By the 1990s, economic liberalisation took the private sector and stock markets to centre stage. New financial dailies proliferated, and every daily newspaper and TV network expanded its financial coverage. The demand for financial journalists rose phenomenally, driving up their wages. The old brahmins of journalism, the political and foreign affairs reporters, were mortified to find that suddenly the bhangis were getting the maximum pay. This was more than a social revolution. It meant that for the first time newspapers were paying enough to attract chartered accountants and MBAs. So the expertise within journals shot up, and journalists could now uncover and analyse malpractices which had been common but unreported for decades.
This, I believe, is an important reason why newspapers are full of corporate scams today. Other reasons are a more active CBI, Enforcement Directorate and SEBI. But the rise of corporate journalism has been vital too. Sucheta Dalal first exposed the stock market scam of 1992 in this newspaper: I doubt if any reporter would or could have done so a decade earlier. A stock market reporter (Sanjeev Sharma), no longer a bhangi but a star, exposed MS Shoes. ITC and the Tatas have been treated with far less deference and subjected to far more searching analysis than in the old days. The Escorts merger was exposed by Rajiv Goel, a reporter who happens to be a chartered accountant.

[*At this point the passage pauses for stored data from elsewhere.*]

-- ==== Sys2Proof/Decode.lean ====
section
/-! DEFINITION. The decoder of command words, total and rejecting by name, and the encoder (30_encoding.md R90 to R94). -/

namespace Sys2Proof

/-- Why a command word is illegal (R94). All three complete with IllegalCommandError (R241); the hardware does not tell them apart. -/
inductive IllegalWord where
  /-- A bit of 31:9 is set (R93). -/
  | reservedBits
  /-- The opcode is 0x00 or 0x08 to 0xFF (R91). -/
  | unknownOpcode
  /-- Bit 8 is set on a command other than ENCODE (R92). -/
  | appendFlag
  deriving DecidableEq, Repr

/-- The fields of a command word (R90). -/
def splitCommand (w : Word) : Command where
  op := w.extractLsb' 0 8
  append := w.getLsbD 8
  reserved := w.extractLsb' 9 23

/-- The command an opcode stands for, with the append flag of its word (R91). -/
def instrOfOpcode (op : Byte) (append : Bool) : Option Instr :=
  if op = 0x01 then some .clear
  else if op = 0x02 then some .count
  else if op = 0x03 then some .build
  else if op = 0x04 then some (.encode append)
  else if op = 0x05 then some .decode
  else if op = 0x06 then some .ftser
  else if op = 0x07 then some .ftparse
  else none

/-- Decoding the fields: the command, or the name of what is illegal (R94). -/
def decodeCommand (c : Command) : Except IllegalWord Instr :=
  if !c.reservedClear then .error .reservedBits
  else
    match instrOfOpcode c.op c.append with
    | none => .error .unknownOpcode
    | some i => if c.appendAllowed then .ok i else .error .appendFlag

/-- The decoder: total on 32-bit words (R94). -/
def decodeCmd (w : Word) : Except IllegalWord Instr :=
  decodeCommand (splitCommand w)

/-- The decoder on an instruction as spec/opcode_table.json numbers its bits. A command is one 32-bit number and
the port has no byte order (R61, R66), so the table's bit k is the word's bit k and there is nothing to lay out in
bytes; bits above `nbits` are 0, and more than 32 bits are no command. -/
def decodeTableWord (nbits w : Nat) : Option Instr :=
  if nbits ≤ 32 then
    match decodeCmd (BitVec.ofNat 32 (w % 2 ^ nbits)) with
    | .ok i => some i
    | .error _ => none
  else none

/-- The opcode of a command (R91). -/
def opcodeOf : Instr → Byte
  | .clear => 0x01
  | .count => 0x02
  | .build => 0x03
  | .encode _ => 0x04
  | .decode => 0x05
  | .ftser => 0x06
  | .ftparse => 0x07

/-- The append flag a command's word carries (R92). -/
def appendOf : Instr → Bool
  | .encode a => a
  | .clear | .count | .build | .decode | .ftser | .ftparse => false

/-- The fields of a command's word (R90). -/
def commandOf (i : Instr) : Command where
  op := opcodeOf i
  append := appendOf i
  reserved := 0

/-- The word with these fields (R90). -/
def joinCommand (c : Command) : Word :=
  c.reserved ++ BitVec.ofBool c.append ++ c.op

/-- The encoder: the word of a command (R91, R94). -/
def encodeCmd (i : Instr) : Word := joinCommand (commandOf i)

end Sys2Proof
end

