-- ==== Sys2Proof/Machine/Frequency.lean ====
section
/-! DEFINITION. COUNT (40_frequency_table.md R120, R121). -/

namespace Sys2Proof.Machine

/-- One more occurrence of a symbol: its entry counts one more, or a new entry stands at the end (R120). -/
def countSymbol (sym : Byte) : List FtEntry → List FtEntry
  | [] => [⟨sym, 1⟩]
  | e :: rest => if e.sym = sym then ⟨e.sym, e.count + 1⟩ :: rest else e :: countSymbol sym rest

/-- The table of a symbol sequence, read in ascending order (R120): entries stand in order of first occurrence (R121). -/
def countTable (w : List Byte) : List FtEntry :=
  w.foldl (fun t sym => countSymbol sym t) []

/-- COUNT (R120): the table of the window, or RangeError(1) with nothing changed (R257, R262). -/
def execCount (s : State) : Host.Outcome State Fault Refusal :=
  if !s.windowLegal then .next (s.raise .range 1)
  else .next (s.storeTable (countTable s.window)).complete

end Sys2Proof.Machine
end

I call that real progress. But not all businessmen think so. Some blame adverse newspaper reporting for the stock market crash. Some blame me personally for helping kill the capital market. They say, \’Are you not an owner of shares too? By carrying on like this, you are hurting not only business and the capital market but yourself.\’
I have a short and a long answer. The short answer is that no respectable journalist should let his personal interest come in the way of his writing.
The long answer is that even my personal interest is well served by constructive criticism. My writings have an infinitesimal effect – the collective attitude of the press is what matters. Collective criticism of corporate misgovernance will, in the short run, push down the stock market (and my holdings too). But persistent constructive criticism will help reform business attitudes, improve accountability, and make businessmen more sensitive to shareholder needs. Once that happens, small investors will flock back to the market, which will then boom on a sustainable basis. In the short run may be a loser. But in the long run I will surely be a gainer, both as a citizen and shareholder.